Assignment
Write out, from the entries below, exactly the lines that run between the lines holding "refine ⟨_, sent, hstep, (sameIdentity_dropInput" and "theorem deliver_sameSlave (bs", inclusive, and stop there.

Given data
★ ★ ★ ★ ★

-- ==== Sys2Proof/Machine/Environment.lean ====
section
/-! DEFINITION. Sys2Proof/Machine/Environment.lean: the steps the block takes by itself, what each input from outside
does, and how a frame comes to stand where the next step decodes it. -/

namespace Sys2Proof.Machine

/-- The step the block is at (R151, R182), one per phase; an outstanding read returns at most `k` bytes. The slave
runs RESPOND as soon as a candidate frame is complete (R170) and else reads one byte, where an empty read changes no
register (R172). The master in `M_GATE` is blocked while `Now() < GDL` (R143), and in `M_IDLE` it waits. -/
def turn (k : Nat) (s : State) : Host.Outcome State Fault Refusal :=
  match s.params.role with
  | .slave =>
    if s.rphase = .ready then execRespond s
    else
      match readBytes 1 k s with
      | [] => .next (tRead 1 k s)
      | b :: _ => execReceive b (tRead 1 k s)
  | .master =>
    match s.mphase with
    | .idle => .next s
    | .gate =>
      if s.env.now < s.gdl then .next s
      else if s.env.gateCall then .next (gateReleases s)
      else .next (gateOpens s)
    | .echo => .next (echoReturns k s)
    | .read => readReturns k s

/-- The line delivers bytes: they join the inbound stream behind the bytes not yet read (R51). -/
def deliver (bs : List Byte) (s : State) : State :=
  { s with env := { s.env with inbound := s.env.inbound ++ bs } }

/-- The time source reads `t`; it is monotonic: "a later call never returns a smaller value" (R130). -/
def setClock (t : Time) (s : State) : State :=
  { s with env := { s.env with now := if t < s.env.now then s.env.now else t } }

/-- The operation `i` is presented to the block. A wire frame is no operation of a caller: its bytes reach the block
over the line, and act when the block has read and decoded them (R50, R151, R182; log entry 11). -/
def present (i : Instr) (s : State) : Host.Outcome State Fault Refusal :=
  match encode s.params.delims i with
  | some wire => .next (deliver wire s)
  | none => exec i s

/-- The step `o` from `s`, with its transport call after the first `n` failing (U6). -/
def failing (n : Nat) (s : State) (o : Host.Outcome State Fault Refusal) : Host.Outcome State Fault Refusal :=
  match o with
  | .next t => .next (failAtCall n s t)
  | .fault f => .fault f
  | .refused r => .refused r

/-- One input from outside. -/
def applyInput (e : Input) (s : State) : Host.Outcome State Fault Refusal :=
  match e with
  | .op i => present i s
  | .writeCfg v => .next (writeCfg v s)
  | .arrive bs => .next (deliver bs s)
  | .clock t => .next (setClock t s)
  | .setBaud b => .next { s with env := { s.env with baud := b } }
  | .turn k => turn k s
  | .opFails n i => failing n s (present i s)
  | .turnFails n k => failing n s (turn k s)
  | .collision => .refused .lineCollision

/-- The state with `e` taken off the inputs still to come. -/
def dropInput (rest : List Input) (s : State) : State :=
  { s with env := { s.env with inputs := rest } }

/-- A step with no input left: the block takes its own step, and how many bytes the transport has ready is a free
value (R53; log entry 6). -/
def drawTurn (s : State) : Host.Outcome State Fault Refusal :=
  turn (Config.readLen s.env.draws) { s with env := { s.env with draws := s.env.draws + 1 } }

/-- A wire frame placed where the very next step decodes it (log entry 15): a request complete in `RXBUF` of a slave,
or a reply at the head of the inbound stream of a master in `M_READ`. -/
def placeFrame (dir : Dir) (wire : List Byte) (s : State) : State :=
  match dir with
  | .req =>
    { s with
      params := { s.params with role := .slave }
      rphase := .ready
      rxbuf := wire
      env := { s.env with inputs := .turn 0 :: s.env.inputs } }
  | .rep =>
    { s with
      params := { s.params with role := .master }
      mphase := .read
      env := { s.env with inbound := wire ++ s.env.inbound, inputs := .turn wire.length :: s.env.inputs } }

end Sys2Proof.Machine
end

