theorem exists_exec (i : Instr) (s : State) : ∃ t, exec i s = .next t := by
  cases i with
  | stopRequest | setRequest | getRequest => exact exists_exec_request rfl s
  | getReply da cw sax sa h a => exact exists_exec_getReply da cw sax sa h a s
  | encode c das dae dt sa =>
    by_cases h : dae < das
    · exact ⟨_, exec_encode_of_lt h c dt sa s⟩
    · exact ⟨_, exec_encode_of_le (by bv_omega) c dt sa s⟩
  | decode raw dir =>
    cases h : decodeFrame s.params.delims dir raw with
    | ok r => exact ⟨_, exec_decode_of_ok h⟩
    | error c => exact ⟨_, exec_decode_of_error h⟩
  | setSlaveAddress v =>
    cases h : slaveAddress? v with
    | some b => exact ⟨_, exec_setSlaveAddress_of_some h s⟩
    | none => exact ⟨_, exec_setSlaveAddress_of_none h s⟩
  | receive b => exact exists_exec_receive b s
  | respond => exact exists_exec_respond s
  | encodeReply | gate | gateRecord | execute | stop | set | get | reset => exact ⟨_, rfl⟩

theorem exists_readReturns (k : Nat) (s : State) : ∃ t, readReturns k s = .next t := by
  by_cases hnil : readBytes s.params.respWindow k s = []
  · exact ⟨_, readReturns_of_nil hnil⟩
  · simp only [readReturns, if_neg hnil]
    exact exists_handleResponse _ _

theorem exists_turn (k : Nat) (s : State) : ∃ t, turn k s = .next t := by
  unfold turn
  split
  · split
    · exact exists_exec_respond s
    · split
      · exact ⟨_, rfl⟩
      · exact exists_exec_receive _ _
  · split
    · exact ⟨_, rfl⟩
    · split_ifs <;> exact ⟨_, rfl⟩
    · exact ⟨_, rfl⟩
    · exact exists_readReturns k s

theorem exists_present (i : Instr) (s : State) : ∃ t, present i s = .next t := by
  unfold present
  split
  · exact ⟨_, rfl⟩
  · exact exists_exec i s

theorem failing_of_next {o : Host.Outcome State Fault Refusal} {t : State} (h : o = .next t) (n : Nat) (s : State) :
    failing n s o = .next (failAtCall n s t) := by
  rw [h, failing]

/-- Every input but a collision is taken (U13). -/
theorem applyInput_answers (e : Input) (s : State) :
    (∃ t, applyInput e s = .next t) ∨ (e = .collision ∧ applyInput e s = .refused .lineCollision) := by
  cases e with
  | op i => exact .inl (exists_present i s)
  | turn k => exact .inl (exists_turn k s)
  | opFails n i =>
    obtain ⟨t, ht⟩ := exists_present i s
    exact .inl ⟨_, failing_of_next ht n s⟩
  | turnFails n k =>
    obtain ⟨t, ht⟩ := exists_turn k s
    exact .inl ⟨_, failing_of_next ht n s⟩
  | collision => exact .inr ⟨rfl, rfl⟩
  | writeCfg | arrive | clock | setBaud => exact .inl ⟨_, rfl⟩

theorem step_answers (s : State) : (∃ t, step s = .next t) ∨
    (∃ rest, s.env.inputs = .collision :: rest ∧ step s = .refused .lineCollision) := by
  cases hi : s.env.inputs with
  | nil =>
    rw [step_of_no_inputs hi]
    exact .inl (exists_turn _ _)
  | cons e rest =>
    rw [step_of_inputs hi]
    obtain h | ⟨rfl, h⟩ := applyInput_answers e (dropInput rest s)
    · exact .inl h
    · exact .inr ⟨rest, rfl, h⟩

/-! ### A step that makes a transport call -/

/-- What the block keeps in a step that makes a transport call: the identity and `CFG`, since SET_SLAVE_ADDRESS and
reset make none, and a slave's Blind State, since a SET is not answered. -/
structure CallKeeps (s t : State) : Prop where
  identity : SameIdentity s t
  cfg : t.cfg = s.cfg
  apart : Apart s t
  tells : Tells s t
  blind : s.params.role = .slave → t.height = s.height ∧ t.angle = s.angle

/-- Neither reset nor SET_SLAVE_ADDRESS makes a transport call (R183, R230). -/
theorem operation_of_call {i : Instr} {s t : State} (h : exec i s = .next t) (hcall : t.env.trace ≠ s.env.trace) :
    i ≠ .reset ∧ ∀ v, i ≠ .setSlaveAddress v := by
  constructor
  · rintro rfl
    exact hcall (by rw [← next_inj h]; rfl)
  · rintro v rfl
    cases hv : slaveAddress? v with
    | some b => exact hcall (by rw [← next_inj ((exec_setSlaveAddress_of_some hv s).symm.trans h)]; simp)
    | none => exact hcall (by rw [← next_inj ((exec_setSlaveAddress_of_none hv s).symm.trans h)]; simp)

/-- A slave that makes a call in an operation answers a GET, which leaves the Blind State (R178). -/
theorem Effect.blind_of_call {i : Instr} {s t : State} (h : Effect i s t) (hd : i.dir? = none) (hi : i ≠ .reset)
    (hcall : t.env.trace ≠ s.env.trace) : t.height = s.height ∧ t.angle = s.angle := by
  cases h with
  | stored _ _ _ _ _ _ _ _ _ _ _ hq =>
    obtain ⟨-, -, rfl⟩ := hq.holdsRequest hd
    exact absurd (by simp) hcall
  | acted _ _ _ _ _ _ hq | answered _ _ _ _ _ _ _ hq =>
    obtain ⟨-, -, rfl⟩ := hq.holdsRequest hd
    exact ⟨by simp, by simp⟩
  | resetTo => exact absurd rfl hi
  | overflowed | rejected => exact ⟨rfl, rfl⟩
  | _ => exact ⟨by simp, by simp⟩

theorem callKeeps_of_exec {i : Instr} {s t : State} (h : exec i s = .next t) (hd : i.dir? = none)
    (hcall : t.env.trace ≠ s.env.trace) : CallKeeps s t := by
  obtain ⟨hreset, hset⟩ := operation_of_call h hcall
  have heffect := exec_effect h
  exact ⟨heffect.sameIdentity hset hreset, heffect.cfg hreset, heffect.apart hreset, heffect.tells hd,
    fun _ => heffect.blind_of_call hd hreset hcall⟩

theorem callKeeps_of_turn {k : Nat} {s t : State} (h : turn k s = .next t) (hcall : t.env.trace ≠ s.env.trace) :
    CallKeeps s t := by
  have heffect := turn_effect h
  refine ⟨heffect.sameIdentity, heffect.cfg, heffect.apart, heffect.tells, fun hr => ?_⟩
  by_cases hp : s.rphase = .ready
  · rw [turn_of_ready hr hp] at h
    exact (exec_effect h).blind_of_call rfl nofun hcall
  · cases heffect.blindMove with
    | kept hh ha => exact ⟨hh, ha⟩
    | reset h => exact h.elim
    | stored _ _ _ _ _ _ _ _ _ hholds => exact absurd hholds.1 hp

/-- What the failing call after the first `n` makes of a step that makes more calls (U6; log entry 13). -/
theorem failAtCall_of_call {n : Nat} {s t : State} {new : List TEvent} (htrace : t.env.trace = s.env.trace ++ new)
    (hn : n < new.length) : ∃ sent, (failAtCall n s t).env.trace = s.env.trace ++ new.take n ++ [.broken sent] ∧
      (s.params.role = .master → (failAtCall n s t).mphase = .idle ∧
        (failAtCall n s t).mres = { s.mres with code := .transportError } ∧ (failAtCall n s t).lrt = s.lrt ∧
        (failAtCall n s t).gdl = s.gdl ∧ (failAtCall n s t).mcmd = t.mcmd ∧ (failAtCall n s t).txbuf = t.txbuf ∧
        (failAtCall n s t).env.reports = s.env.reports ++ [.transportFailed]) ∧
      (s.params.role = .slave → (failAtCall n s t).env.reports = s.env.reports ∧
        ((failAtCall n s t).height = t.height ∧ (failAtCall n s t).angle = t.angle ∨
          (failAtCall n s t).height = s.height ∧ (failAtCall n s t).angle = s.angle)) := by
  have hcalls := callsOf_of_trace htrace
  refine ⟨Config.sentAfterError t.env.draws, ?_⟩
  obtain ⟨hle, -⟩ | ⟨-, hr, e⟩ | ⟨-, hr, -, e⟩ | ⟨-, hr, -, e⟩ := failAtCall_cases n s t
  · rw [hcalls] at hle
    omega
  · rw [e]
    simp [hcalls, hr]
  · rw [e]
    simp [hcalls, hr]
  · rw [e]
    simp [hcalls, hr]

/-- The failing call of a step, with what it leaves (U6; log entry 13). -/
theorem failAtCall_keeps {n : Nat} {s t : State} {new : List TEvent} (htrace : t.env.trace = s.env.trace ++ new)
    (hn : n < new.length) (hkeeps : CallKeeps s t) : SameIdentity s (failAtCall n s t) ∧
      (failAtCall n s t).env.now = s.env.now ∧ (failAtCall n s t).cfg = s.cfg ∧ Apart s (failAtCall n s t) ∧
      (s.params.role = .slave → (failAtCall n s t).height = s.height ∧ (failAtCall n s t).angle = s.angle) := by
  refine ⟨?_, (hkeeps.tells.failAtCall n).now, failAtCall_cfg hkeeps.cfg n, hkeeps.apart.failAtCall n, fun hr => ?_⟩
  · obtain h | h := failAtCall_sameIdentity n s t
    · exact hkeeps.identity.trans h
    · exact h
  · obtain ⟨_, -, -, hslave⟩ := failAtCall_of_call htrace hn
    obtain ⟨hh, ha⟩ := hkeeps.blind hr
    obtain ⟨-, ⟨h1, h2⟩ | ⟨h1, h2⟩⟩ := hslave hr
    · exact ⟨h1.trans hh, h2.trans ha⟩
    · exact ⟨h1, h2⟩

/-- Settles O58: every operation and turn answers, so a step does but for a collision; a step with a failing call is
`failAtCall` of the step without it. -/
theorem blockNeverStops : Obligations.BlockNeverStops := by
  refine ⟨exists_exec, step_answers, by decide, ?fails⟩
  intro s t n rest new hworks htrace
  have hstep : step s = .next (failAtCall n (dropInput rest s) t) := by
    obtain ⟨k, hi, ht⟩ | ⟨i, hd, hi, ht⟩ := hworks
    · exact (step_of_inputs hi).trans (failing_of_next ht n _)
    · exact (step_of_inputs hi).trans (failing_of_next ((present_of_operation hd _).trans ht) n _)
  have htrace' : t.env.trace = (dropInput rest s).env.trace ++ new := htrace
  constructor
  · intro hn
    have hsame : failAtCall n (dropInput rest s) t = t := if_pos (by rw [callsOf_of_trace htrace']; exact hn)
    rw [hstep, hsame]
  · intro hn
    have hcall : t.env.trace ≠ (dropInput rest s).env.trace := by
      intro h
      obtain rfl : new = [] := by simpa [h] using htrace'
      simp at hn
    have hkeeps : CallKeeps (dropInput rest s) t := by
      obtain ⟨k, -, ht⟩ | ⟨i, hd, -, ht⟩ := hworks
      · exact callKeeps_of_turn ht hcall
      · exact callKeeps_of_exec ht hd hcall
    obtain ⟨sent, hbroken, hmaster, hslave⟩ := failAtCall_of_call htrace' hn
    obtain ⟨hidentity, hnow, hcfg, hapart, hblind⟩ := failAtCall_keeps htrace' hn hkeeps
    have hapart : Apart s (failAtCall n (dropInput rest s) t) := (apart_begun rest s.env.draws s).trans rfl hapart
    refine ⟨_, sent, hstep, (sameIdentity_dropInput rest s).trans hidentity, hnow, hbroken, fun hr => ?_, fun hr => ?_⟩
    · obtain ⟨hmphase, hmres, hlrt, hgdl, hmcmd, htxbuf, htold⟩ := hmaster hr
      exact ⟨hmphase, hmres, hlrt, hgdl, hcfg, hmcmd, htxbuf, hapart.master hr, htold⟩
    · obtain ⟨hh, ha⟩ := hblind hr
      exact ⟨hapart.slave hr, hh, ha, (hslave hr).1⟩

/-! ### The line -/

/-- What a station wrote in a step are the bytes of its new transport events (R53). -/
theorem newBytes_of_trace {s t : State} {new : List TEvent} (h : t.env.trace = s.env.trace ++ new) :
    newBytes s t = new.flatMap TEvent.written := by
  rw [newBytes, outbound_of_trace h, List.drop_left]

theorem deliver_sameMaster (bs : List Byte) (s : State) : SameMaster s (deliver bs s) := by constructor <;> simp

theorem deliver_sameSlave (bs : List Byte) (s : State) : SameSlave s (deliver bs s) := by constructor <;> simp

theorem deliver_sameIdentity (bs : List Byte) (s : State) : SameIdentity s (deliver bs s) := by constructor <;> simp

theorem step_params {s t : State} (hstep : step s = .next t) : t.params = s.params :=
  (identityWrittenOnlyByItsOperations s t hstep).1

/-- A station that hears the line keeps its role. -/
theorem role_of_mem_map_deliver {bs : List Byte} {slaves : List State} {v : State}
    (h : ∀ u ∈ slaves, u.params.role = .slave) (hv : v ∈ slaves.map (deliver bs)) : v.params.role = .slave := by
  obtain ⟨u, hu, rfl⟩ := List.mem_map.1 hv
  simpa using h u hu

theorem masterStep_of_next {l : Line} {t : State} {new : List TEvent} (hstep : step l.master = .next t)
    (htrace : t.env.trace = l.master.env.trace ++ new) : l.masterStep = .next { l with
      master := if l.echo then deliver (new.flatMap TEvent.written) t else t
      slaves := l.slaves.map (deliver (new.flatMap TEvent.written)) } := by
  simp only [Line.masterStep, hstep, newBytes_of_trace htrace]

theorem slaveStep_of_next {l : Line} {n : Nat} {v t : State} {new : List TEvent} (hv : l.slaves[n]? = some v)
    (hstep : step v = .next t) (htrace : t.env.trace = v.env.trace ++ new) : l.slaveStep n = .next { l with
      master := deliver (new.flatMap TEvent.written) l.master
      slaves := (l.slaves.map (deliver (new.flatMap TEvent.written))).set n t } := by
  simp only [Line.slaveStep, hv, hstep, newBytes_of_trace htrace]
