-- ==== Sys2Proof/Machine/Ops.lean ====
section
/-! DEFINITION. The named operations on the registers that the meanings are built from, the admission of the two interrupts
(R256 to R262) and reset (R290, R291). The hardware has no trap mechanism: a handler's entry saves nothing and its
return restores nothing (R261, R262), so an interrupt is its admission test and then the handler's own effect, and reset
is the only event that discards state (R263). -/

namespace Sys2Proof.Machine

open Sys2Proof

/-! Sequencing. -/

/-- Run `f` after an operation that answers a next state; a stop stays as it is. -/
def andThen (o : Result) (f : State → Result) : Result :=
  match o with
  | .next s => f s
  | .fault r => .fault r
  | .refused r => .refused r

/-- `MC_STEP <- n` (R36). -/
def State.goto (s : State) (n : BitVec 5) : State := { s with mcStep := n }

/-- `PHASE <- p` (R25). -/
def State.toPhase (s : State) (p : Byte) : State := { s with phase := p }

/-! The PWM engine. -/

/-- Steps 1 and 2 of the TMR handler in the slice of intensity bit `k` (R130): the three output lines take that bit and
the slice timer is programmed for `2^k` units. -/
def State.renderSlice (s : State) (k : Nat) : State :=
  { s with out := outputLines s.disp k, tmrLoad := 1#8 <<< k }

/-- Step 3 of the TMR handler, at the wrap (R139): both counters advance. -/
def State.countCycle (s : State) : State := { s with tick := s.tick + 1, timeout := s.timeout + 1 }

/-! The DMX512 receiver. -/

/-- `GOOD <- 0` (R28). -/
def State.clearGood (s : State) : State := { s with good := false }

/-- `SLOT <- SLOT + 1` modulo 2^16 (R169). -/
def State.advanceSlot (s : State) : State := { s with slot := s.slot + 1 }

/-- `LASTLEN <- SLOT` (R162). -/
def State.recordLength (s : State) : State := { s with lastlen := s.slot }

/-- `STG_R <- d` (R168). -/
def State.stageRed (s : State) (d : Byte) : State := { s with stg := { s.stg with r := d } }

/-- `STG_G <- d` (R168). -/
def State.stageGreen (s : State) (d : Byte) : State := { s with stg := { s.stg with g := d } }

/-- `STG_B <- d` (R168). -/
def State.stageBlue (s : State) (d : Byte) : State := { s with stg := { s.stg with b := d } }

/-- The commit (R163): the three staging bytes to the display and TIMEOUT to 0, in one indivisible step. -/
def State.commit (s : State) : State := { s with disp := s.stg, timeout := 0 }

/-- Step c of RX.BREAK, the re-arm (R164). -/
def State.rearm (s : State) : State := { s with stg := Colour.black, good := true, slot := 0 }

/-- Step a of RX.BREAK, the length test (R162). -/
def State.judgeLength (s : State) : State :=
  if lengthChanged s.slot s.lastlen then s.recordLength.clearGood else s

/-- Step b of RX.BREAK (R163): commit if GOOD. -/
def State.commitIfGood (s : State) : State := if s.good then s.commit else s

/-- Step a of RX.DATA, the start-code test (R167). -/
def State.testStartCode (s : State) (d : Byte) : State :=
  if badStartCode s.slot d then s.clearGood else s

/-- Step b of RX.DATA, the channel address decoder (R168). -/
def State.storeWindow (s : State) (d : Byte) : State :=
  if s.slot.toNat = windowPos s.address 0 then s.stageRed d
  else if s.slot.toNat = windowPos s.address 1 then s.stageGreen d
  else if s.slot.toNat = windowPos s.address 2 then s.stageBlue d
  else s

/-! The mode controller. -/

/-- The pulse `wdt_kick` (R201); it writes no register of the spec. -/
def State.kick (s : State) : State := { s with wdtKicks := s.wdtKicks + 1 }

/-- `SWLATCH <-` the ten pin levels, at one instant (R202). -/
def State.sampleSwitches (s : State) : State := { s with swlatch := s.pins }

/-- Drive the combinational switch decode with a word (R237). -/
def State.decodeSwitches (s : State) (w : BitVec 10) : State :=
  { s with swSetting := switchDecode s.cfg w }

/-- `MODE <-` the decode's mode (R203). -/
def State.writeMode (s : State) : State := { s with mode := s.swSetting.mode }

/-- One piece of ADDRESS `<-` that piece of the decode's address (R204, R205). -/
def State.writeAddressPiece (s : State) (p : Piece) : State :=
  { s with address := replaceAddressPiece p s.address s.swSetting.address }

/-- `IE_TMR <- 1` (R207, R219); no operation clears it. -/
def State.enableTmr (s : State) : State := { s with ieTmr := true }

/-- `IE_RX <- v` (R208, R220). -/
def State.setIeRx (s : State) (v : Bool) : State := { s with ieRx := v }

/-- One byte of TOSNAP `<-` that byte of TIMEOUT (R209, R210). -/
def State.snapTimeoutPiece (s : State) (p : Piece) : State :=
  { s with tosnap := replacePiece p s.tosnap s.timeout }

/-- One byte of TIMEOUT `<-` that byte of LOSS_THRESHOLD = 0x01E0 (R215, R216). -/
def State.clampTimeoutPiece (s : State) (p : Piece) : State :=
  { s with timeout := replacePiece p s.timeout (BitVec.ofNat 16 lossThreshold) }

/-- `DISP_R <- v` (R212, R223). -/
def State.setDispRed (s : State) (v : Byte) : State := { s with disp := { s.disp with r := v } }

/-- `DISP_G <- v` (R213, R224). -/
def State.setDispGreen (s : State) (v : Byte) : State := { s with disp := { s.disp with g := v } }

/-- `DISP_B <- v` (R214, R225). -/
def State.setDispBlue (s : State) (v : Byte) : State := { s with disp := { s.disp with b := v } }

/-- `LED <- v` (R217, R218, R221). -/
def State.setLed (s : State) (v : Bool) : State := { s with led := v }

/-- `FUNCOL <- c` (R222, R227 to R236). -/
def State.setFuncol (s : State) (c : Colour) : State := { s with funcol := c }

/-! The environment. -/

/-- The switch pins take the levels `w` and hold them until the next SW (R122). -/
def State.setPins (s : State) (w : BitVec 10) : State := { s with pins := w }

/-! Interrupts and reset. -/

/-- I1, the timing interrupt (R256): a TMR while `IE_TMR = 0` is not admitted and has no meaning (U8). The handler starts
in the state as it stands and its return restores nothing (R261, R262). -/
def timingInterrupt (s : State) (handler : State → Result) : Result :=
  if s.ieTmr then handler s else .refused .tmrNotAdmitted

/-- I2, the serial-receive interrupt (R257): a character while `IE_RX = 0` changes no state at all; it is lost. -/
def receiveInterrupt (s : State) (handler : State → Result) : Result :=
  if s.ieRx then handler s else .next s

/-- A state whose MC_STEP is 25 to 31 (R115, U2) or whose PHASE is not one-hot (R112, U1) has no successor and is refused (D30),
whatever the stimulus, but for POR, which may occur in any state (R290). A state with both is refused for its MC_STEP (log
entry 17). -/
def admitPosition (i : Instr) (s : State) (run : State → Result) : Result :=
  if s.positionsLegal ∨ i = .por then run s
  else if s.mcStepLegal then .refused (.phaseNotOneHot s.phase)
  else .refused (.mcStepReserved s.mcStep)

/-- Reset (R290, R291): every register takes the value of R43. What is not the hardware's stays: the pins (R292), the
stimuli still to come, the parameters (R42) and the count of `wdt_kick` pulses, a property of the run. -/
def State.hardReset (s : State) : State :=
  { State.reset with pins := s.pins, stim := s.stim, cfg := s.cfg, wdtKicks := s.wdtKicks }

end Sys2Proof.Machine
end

★ ★ ★ ★ ★

Task result
    refine ⟨_, sent, hstep, (sameIdentity_dropInput rest s).trans hidentity, hnow, hbroken, fun hr => ?_, fun hr => ?_⟩
    · obtain ⟨hmphase, hmres, hlrt, hgdl, hmcmd, htxbuf, htold⟩ := hmaster hr
      exact ⟨hmphase, hmres, hlrt, hgdl, hcfg, hmcmd, htxbuf, hapart.master hr, htold⟩
    · obtain ⟨hh, ha⟩ := hblind hr
      exact ⟨hapart.slave hr, hh, ha, (hslave hr).1⟩

/-! ### The line -/

/-- What a station wrote in a step are the bytes of its new transport events (R53). -/
theorem newBytes_of_trace {s t : State} {new : List TEvent} (h : t.env.trace = s.env.trace ++ new) :
    newBytes s t = new.flatMap TEvent.written := by
  rw [newBytes, outbound_of_trace h, List.drop_left]

theorem deliver_sameMaster (bs : List Byte) (s : State) : SameMaster s (deliver bs s) := by constructor <;> simp

theorem deliver_sameSlave (bs : List Byte) (s : State) : SameSlave s (deliver bs s) := by constructor <;> simp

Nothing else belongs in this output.